**WHAT TO DO**
Identify and copy all lines of the material where the string "Text" is found.

**STORED DATA**
-- ==== Sys2Proof/Syntax.lean ====
section
/-! DEFINITION. The commands of the part: one constructor of `Instr` for each row of spec/opcode_table.json, with the row's operands.

A request row is the arrival on the desk link of that request whole and correct. Its fields are the raw values the body
carries (R193), not yet tested against their ranges: the owning block tests them, as its rule says. A sense, token or timer
row is the event the part takes on its other lines. -/

namespace Sys2Proof

/-- The two film backs on the turret. -/
inductive BackId where
  | backA | backB
deriving DecidableEq, Repr

/-- One slide entry of a PLACE ORDER (R3, R196). -/
structure SlideReq where
  cat     : Nat
  caption : Option Text
  adjust  : Option Int
deriving DecidableEq, Repr

/-- The fields of PLACE ORDER (R3, R196). -/
structure PlaceReq where
  number   : Nat
  account  : Nat
  lecturer : Nat
  cls      : Nat
  stock    : Nat
  n        : Nat
  spacing  : Nat
  offset   : Int
  magn     : Nat
  title    : Text
  slides   : List SlideReq
deriving DecidableEq, Repr

/-- The fields of AMEND ORDER (R19, R194); the value of a field the mask does not select plays no part. -/
structure AmendReq where
  number   : Nat
  mask     : BitVec 16
  cls      : Nat := 0
  n        : Nat := 0
  spacing  : Nat := 0
  offset   : Int := 0
  magn     : Nat := 0
  account  : Nat := 0
  lecturer : Nat := 0
  title    : Text := []
deriving DecidableEq, Repr

/-- The fields of SET STOCK (R29). -/
structure StockReq where
  stock   : Nat
  enabled : Nat
  name    : Text
  eRef    : Nat
  k       : Nat
  filter  : Nat
  rate    : Nat
deriving DecidableEq, Repr

/-- One entry of MAP TRAY: a position and a catalogue number, 0 for EMPTY (R68). -/
structure TrayReq where
  pos : Nat
  cat : Nat
deriving DecidableEq, Repr

/-- One entry of REPORT SELECTIONS; the step is carried with KEEP only (R131). -/
structure SelectReq where
  first   : Nat
  outcome : Nat
  step    : Int := 0
deriving DecidableEq, Repr

/-- The fields of SET STAND (R116). -/
structure StandReq where
  mask         : BitVec 16
  feedLimit    : Nat := 0
  advanceLimit : Nat := 0
  leaderCount  : Nat := 0
  fill         : Nat := 0
  idleMinutes  : Nat := 0
  tokenLimit   : Nat := 0
deriving DecidableEq, Repr

/-- The fields of SET COUNTER (R179). -/
structure CounterReq where
  counter   : Nat
  mask      : BitVec 16
  enabled   : Nat := 0
  kinds     : Nat := 0
  acctMatch : Nat := 0
  acctMask  : Nat := 0
  stocks    : Nat := 0
  ceiling   : Option Nat := none
  level     : Option Nat := none
  note      : Nat := 0
  total     : Nat := 0
deriving DecidableEq, Repr

/-- A desk request, read whole from a body (R192); READ PROFILE and READ LABELS have two forms each. -/
inductive Request where
  | placeOrder (q : PlaceReq)
  | amendOrder (q : AmendReq)
  | cancelOrder (number : Nat)
  | holdOrder (number : Nat)
  | releaseOrder (number : Nat)
  | setFloor (floor : Nat)
  | readOrder (number first : Nat)
  | setStock (q : StockReq)
  | readStock
  | setProfile (cat mode : Nat) (p : Int) (fixed : Option Nat)
  | setRange (slot base exponent : Nat) (p : Int)
  | dropProfile (table slot : Nat)
  | setPlacement (slot : Nat)
  | readProfileTable (table first : Nat)
  | readProfileLookup (cat : Nat)
  | mapTray (entries : List TrayReq)
  | readTray (first : Nat)
  | readHead
  | loadRoll (back roll stock declared : Nat)
  | rewindBack (back : Nat)
  | unloadBack (back : Nat)
  | clearBack (back : Nat)
  | readBack
  | startStand
  | stopStand
  | abortSlide
  | resetStand
  | setStand (q : StandReq)
  | readStand
  | reportSelections (roll : Nat) (entries : List SelectReq)
  | closeRoll (roll disposition : Nat)
  | readRoll (roll first : Nat)
  | readFrames (roll first : Nat)
  | printLabels (count : Nat)
  | pausePrinter
  | resumePrinter
  | relabel (roll frame : Nat)
  | setDate (date : Nat)
  | readLabelsLine (first : Nat)
  | readLabelsRecord (roll frame : Nat)
  | setRates (mount threshold surcharge : Nat)
  | setCounter (q : CounterReq)
  | lockCounter (counter : Nat)
  | adjustAccount (account : Nat) (amount : Int)
  | closePeriod
  | readCounters (first : Nat)
deriving DecidableEq, Repr

/-- The commands: one constructor per row of spec/opcode_table.json, in the table's order. -/
inductive Instr where
  | placeOrder (q : PlaceReq)
  | amendOrder (q : AmendReq)
  | cancelOrder (number : Nat)
  | holdOrder (number : Nat)
  | releaseOrder (number : Nat)
  | setFloor (floor : Nat)
  | readOrder (number first : Nat)
  | setStock (q : StockReq)
  | readStock
  | setProfile (cat mode : Nat) (p : Int) (fixed : Option Nat)
  | setRange (slot base exponent : Nat) (p : Int)
  | dropProfile (table slot : Nat)
  | setPlacement (slot : Nat)
  | readProfileTable (table first : Nat)
  | readProfileLookup (cat : Nat)
  | mapTray (entries : List TrayReq)
  | readTray (first : Nat)
  | readHead
  | loadRoll (back roll stock declared : Nat)
  | rewindBack (back : Nat)
  | unloadBack (back : Nat)
  | clearBack (back : Nat)
  | readBack
  | startStand
  | stopStand
  | abortSlide
  | resetStand
  | setStand (q : StandReq)
  | readStand
  | reportSelections (roll : Nat) (entries : List SelectReq)
  | closeRoll (roll disposition : Nat)
  | readRoll (roll first : Nat)
  | readFrames (roll first : Nat)
  | printLabels (count : Nat)
  | pausePrinter
  | resumePrinter
  | relabel (roll frame : Nat)
  | setDate (date : Nat)
  | readLabelsLine (first : Nat)
  | readLabelsRecord (roll frame : Nat)
  | setRates (mount threshold surcharge : Nat)
  | setCounter (q : CounterReq)
  | lockCounter (counter : Nat)
  | adjustAccount (account : Nat) (amount : Int)
  | closePeriod
  | readCounters (first : Nat)
  /-- Power-on: the straps (tied or open), the tray-present sense and the gate-loaded sense as they are found (R83, R186, R200). -/
  | powerOn (strap1Tied strap0Tied traySense gateSense : Bool)
  /-- The CHECK byte of a frame ends it; LENGTH is the count of KIND and BODY (R187, R190). -/
  | frameEnd (kind : Byte) (body : List Byte) (check : Byte)
  | badLengthByte
  /-- 50 ms with no byte; the kind is given when it had been received (R189). -/
  | gapTimeout (kind : Option Byte)
  | heldRequestTaken
  | overrunFrameEnd
  | linkBreak
  | lineFreeSend
  | feederOpStart
  | feedHomeDone
  | homeComplete
  | feedComplete
  | returnComplete
  | feederTimeout
  | trayOut
  | trayIn
  | gateLoaded
  | gateCleared
  /-- The end of the warm-up, with the lamp-current sense as it is read then (R77). -/
  | warmUpEnd (lampSense : Bool)
  | lampFailure
  | idleTimerExpiry
  /-- The five readings, in hundredths of density, 0..1023: centre, upper left, upper right, lower left, lower right (R80). -/
  | meterComplete (centre upperLeft upperRight lowerLeft lowerRight : Nat)
  | meterTimeout
  | ndSetStart
  | ndSetComplete
  | ndTimeout
  | advanceStart (back : BackId)
  | advanceComplete (back : BackId)
  | advanceTimeout (back : BackId)
  | filmEnd (back : BackId)
  | swapStart
  | swapComplete
  | swapTimeout
  | rewindComplete (back : BackId)
  | rewindTimeout (back : BackId)
  | exposeStart
  | shutterTicksEnd
  | exposeComplete
  | exposeTimeout
  | shutterEarlyClose
  | printedToken
  | jammedToken
  | outOfLabelsToken
  | formatErrorToken
  | tokenTimeout
  | unknownPrinterByte (byte : Byte)
  | labelFrameSent
  | syncReceived
deriving DecidableEq, Repr

end Sys2Proof
end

**SOLUTION**
  caption : Option Text
  title    : Text
  title    : Text := []
  name    : Text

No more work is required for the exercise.